Menasche's work is an exploration of the ideas in Rich's 1980 essay, "Compulsory Heterosexuality and Lesbian Existence." Long a mainstay in any basic Women's Studies class, the article highlights the ways that social and economic institutions coerce women toward heterosexuality, such that women's true sexuality cannot be identified. (See Menasche's article, "The Repressive Politics of Compulsory Heterosexuality," November-December 1989, ATC 23.)
Rich's question: How many more women would choose lives with women if we had equal earning power to men, if relationships with women were valued, etc?
Mechanisms of Control
Menasche sets out to "study how the institution of heterosexuality actually limits and controls women's sexual behavior and identity . . . ." As she explains, "by focusing on the lives and stories of the lesbians-who-left . . . I hope to expand our understanding of the myriad ways that heterosexuality is imposed on women: the manner in which . . . three decades after the Stonewall Rebellion, we are not yet free." (10)

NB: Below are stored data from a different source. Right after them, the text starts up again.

theorem State.fld_steered {f : Fld} (hi : f.hi < 32) (lo : 5 < f.lo) : (s.steered o).fld tuStatusR f = s.fld tuStatusR f :=
  (State.fld_of_rd (s.rd_steered_status o) f).trans (s.fld_moved o hi lo)

theorem State.tuState_steered : (s.steered o).tuState = (s.tracked o).1 :=
  (State.fld_of_rd (s.rd_steered_status o) _).trans (s.tuState_moved o)

theorem State.rd_tuOffset_steered : (s.steered o).rd { kind := .tuOffset } = ofI32 (max (-2147483647) (min 2147483647 o)) := by
  exact (State.rd_wr_other _ _ _ _ (by decide)).trans ((State.rd_wr_same _ _ _).trans (Nat.mod_eq_of_lt (BitVec.isLt _)))

theorem State.steered_time : ∃ n c, (s.steered o).time = { s.time with main := (s.tracked o).2, sinceLock := n, class52 := c } := by
  rw [State.steered, State.time_steerFreq, State.time_setOffset]
  exact s.moved_time o

theorem State.follower_steered : (s.steered o).follower = s.follower :=
  State.follower_of_rd (s.rd_steered_other o (by decide) (by decide) (by decide)) (s.rd_steered_other o (by decide) (by decide) (by decide))
    (s.fld_steered o (by decide) (by decide))

theorem State.committed_steered : (s.steered o).committed = s.committed := State.flag_of_fld (s.fld_steered o (by decide) (by decide))

theorem State.tod_steered : (s.steered o).tod = s.tod :=
  State.tod_of_rd (s.rd_steered_other o (by decide) (by decide) (by decide)) (s.rd_steered_other o (by decide) (by decide) (by decide))

end

theorem State.follower_moved (s : State) (o : Int) : (s.moved o).follower = s.follower :=
  State.follower_of_rd (s.rd_moved_other o (by decide)) (s.rd_moved_other o (by decide)) (s.fld_moved o (by decide) (by decide))

/-- What one sample does on a module alone (R29, R30). -/
theorem State.discipline_one {s : State} {o : Int} (alone : s.follower = false) (one : s.time.main.samples = [.offset o]) :
    s.discipline = (s.steered o).takeOffset o := by
  have follows : ¬((s.moved o).follower = true ∧ (s.moved o).refsel ≠ 0) := by rw [s.follower_moved, alone]; simp
  have moves : s.discipline =
      (if (s.moved o).follower ∧ (s.moved o).refsel ≠ 0 then s.moved o else (s.moved o).setOffset o).steerFreq.takeOffset o := by
    unfold State.discipline
    dsimp only
    rw [one]
    rfl
  rw [moves, if_neg follows, State.steered]

end Sys2Proof.Machine
end

section
/-! The discipline step, assembled (R18, R21, R29, R30). -/

namespace Sys2Proof.Machine

/-! ### What the offset leaves -/

theorem State.rd_checkOffset (s : State) (o : Int) {r : Reg} (clear : r.clearOfErrors) (status : r.addr ≠ tuStatusR.addr) :
    (s.checkOffset o).rd r = s.rd r := by
  unfold State.checkOffset
  split
  · exact s.rd_timeFlag_other _ _ clear status
  · rfl

theorem State.fld_checkOffset (s : State) (o : Int) {f : Fld} (hi : f.hi < 32) (h : f.hi < F.tuStatus.TIME_FAULT.lo ∨ F.tuStatus.TIME_FAULT.hi < f.lo) :
    (s.checkOffset o).fld tuStatusR f = s.fld tuStatusR f := by
  unfold State.checkOffset
  split
  · exact s.fld_timeFlag_field _ hi h
  · rfl

theorem State.time_checkOffset (s : State) (o : Int) : (s.checkOffset o).time = s.time := by
  unfold State.checkOffset
  split
  · exact s.timeFlag_time _ _
  · rfl

section
variable {s : State} {o : Int}

theorem State.takeOffset_steps (h : s.committed = false ∧ 1000 < o.natAbs) :
    s.takeOffset o = (s.stepTod o).setTime fun y => { y with slew := 0 } := if_pos (by rw [h.1]; exact ⟨rfl, h.2⟩)

theorem State.takeOffset_slews (h : ¬(s.committed = false ∧ 1000 < o.natAbs)) :
    s.takeOffset o = (s.checkOffset o).setTime fun y => { y with slew := -o * 65536 } :=
  if_neg fun steps => h ⟨Bool.not_eq_true' _ ▸ steps.1, steps.2⟩

theorem State.rd_takeOffset {r : Reg} (clear : r.clearOfErrors) (status : r.addr ≠ tuStatusR.addr)
    (sec : r.addr ≠ Reg.addr { kind := .tuTodS }) (nano : r.addr ≠ Reg.addr { kind := .tuTodNs })
    (stitch : r.addr ≠ Reg.addr { kind := .tuStitch }) : (s.takeOffset o).rd r = s.rd r := by
  by_cases h : s.committed = false ∧ 1000 < o.natAbs
  · rw [State.takeOffset_steps h]; exact s.rd_stepTod_other o sec nano stitch
  · rw [State.takeOffset_slews h]; exact s.rd_checkOffset o clear status

theorem State.fld_takeOffset {f : Fld} (hi : f.hi < 32) (apart : f.hi < F.tuStatus.TIME_FAULT.lo ∨ F.tuStatus.TIME_FAULT.hi < f.lo) :
    (s.takeOffset o).fld tuStatusR f = s.fld tuStatusR f := by
  by_cases h : s.committed = false ∧ 1000 < o.natAbs
  · rw [State.takeOffset_steps h]
    exact State.fld_of_rd (s.rd_stepTod_other o (by decide) (by decide) (by decide)) _
  · rw [State.takeOffset_slews h]; exact s.fld_checkOffset o hi apart

theorem State.tuState_takeOffset : (s.takeOffset o).tuState = s.tuState := State.fld_takeOffset (f := F.tuStatus.STATE) (by decide) (by decide)

theorem State.takeOffset_time : ∃ w, (s.takeOffset o).time = { s.time with slew := w } := by
  by_cases h : s.committed = false ∧ 1000 < o.natAbs
  · rw [State.takeOffset_steps h, s.stepTod_frame]; exact ⟨0, rfl⟩
  · rw [State.takeOffset_slews h, State.time_setTime, s.time_checkOffset]; exact ⟨_, rfl⟩

/-- What is not stepped is to be slewed out, and TOD stands. -/
theorem State.takeOffset_slew (h : ¬(s.committed = false ∧ 1000 < o.natAbs)) :
    (s.takeOffset o).tod = s.tod ∧ (s.takeOffset o).stitch = s.stitch ∧ (s.takeOffset o).time.slew = -o * 65536 := by
  have same : ∀ {r : Reg}, r.clearOfErrors → r.addr ≠ tuStatusR.addr → (s.takeOffset o).rd r = s.rd r := fun clear status => by
    rw [State.takeOffset_slews h]; exact s.rd_checkOffset o clear status
  refine ⟨State.tod_of_rd (same ?_ (by decide)) (same ?_ (by decide)), same ?_ (by decide), by rw [State.takeOffset_slews h]; rfl⟩
  all_goals exact Reg.clearOfErrors_of_kind (by decide) (by decide) (by decide) (by decide)

theorem State.flag_takeOffset_fault (committed : s.committed = true) (far : 10000000 < o.natAbs) :
    (s.takeOffset o).flag tuStatusR F.tuStatus.TIME_FAULT = true := by
  have slews : ¬(s.committed = false ∧ 1000 < o.natAbs) := by rw [committed]; exact fun h => Bool.noConfusion h.1
  rw [State.takeOffset_slews slews, State.checkOffset, if_pos ⟨committed, far⟩]
  exact s.flag_timeFlag 0 (by decide) rfl

end

/-! ### The slew (R18) -/

/-- What a discipline step slews, in 2^-16 ns. -/
def State.slewStep (s : State) : Int :=
  let lim := slewLimit (toI32 (s.rd { kind := .tuFreqadj }))
  max (-lim) (min lim s.time.slew)

/-- A frequency correction is a signed number of 32 bits. -/
theorem natAbs_toI32 (n : Nat) : (toI32 n).natAbs ≤ 2 ^ 31 := by
  have low := (BitVec.ofNat 32 n).le_toInt
  have high := (BitVec.ofNat 32 n).toInt_lt
  unfold toI32
  omega

/-- Slew and frequency correction together move the stitch by no more than 2 ns. -/
theorem State.slewStep_bound (s : State) : s.slewStep.natAbs * 100000 + (toI32 (s.rd { kind := .tuFreqadj })).natAbs ≤ 131072 * 100000 := by
  have width := natAbs_toI32 (s.rd { kind := .tuFreqadj })
  unfold State.slewStep slewLimit
  dsimp only
  generalize toI32 (s.rd { kind := .tuFreqadj }) = f at *
  omega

Menasche based her study on a questionnaire that was ultimately completed by 147 lesbians and sixty-four former lesbians. Of these, she interviewed twenty-four lesbians and twenty-six "lesbians-who-left," some by phone but most in person. Her discoveries were disturbing, but perhaps not surprising.
Of the reasons given for "leaving the life," "only 28% of the lesbians-who-left gave falling in love with a man or experiencing a compelling heterosexual attraction as even one of their reasons for leaving . . . . And even more rarely did former lesbians state that such attractions were the only reason—4% so indicated." (59)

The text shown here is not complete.